What you need to do -
Look through the data below and extract, unchanged, the lines from the one that contains "deriving DecidableEq, Repr, Inhabited" to the one that contains "Nat) × Slot)", both included.

Supplied records -
--- START ---

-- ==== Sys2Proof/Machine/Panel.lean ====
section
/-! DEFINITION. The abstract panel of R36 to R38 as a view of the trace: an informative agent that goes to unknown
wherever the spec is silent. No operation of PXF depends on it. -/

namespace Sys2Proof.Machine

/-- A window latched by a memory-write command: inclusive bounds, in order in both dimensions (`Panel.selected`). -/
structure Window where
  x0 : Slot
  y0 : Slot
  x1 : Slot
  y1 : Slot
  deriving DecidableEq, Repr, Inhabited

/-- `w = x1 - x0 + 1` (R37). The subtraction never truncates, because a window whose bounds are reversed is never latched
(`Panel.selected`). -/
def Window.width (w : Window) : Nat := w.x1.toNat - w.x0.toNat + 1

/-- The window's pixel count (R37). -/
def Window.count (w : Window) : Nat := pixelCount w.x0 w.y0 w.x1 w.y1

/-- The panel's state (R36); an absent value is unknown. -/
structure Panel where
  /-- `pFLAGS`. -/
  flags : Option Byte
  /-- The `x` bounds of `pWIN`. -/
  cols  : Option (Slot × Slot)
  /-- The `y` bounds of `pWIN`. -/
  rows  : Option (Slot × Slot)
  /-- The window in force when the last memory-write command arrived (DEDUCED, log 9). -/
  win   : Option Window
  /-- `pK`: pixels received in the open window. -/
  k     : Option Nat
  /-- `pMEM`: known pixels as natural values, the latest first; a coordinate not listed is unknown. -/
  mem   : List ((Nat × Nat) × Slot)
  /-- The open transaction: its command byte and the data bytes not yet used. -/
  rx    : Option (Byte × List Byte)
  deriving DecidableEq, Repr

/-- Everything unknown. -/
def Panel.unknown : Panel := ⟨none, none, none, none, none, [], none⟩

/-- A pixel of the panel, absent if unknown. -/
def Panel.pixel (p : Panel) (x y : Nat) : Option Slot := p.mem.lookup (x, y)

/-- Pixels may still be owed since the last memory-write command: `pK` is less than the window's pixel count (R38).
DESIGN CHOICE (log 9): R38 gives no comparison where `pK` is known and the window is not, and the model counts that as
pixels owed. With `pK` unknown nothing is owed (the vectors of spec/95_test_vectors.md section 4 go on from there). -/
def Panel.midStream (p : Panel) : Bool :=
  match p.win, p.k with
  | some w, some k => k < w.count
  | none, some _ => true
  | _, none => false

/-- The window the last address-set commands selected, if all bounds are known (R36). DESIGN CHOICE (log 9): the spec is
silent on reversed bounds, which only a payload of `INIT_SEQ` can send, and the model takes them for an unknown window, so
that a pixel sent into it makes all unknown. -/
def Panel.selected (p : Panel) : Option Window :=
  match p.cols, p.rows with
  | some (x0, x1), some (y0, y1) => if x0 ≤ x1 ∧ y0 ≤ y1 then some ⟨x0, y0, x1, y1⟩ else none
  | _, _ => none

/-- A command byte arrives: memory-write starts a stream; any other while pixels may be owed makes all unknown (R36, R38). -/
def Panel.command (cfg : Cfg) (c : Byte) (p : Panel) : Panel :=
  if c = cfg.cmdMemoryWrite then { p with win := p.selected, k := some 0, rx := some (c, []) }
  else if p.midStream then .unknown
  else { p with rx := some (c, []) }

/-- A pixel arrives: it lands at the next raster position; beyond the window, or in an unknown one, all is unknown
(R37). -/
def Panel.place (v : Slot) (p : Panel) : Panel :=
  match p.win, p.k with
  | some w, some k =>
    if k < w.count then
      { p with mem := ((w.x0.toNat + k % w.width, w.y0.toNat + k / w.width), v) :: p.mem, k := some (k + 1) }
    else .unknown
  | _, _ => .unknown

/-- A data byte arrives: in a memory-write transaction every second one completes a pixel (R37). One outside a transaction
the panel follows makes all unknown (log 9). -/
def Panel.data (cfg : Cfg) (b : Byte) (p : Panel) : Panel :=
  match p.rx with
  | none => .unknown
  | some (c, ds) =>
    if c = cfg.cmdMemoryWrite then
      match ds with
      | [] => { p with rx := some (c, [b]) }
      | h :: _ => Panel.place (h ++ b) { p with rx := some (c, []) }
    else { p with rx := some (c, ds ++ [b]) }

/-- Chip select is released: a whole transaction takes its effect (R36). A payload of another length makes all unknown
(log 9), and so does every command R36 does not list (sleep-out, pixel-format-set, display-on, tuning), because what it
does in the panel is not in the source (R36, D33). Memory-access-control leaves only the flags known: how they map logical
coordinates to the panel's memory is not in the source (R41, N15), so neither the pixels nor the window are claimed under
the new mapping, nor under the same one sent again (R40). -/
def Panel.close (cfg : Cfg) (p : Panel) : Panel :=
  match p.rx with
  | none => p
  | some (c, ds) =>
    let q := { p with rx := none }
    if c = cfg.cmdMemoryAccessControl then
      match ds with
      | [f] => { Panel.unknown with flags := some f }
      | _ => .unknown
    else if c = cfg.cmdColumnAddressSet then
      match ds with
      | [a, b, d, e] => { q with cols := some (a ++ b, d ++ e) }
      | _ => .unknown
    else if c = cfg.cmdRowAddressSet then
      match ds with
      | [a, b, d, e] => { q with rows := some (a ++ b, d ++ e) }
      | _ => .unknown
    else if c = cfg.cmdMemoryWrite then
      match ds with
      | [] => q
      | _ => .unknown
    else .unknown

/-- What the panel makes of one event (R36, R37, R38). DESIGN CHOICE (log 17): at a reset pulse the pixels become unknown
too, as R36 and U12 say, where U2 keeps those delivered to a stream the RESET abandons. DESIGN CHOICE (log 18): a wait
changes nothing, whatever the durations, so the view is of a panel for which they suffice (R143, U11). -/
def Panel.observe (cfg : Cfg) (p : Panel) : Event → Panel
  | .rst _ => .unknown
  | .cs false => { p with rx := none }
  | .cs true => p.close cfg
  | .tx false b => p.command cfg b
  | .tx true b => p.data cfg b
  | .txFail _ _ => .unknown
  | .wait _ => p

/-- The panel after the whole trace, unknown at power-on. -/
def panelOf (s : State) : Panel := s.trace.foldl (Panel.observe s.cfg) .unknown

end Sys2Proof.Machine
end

--- END ---

Output -
  deriving DecidableEq, Repr, Inhabited

/-- `w = x1 - x0 + 1` (R37). The subtraction never truncates, because a window whose bounds are reversed is never latched
(`Panel.selected`). -/
def Window.width (w : Window) : Nat := w.x1.toNat - w.x0.toNat + 1

/-- The window's pixel count (R37). -/
def Window.count (w : Window) : Nat := pixelCount w.x0 w.y0 w.x1 w.y1

/-- The panel's state (R36); an absent value is unknown. -/
structure Panel where
  /-- `pFLAGS`. -/
  flags : Option Byte
  /-- The `x` bounds of `pWIN`. -/
  cols  : Option (Slot × Slot)
  /-- The `y` bounds of `pWIN`. -/
  rows  : Option (Slot × Slot)
  /-- The window in force when the last memory-write command arrived (DEDUCED, log 9). -/
  win   : Option Window
  /-- `pK`: pixels received in the open window. -/
  k     : Option Nat
  /-- `pMEM`: known pixels as natural values, the latest first; a coordinate not listed is unknown. -/
  mem   : List ((Nat × Nat) × Slot)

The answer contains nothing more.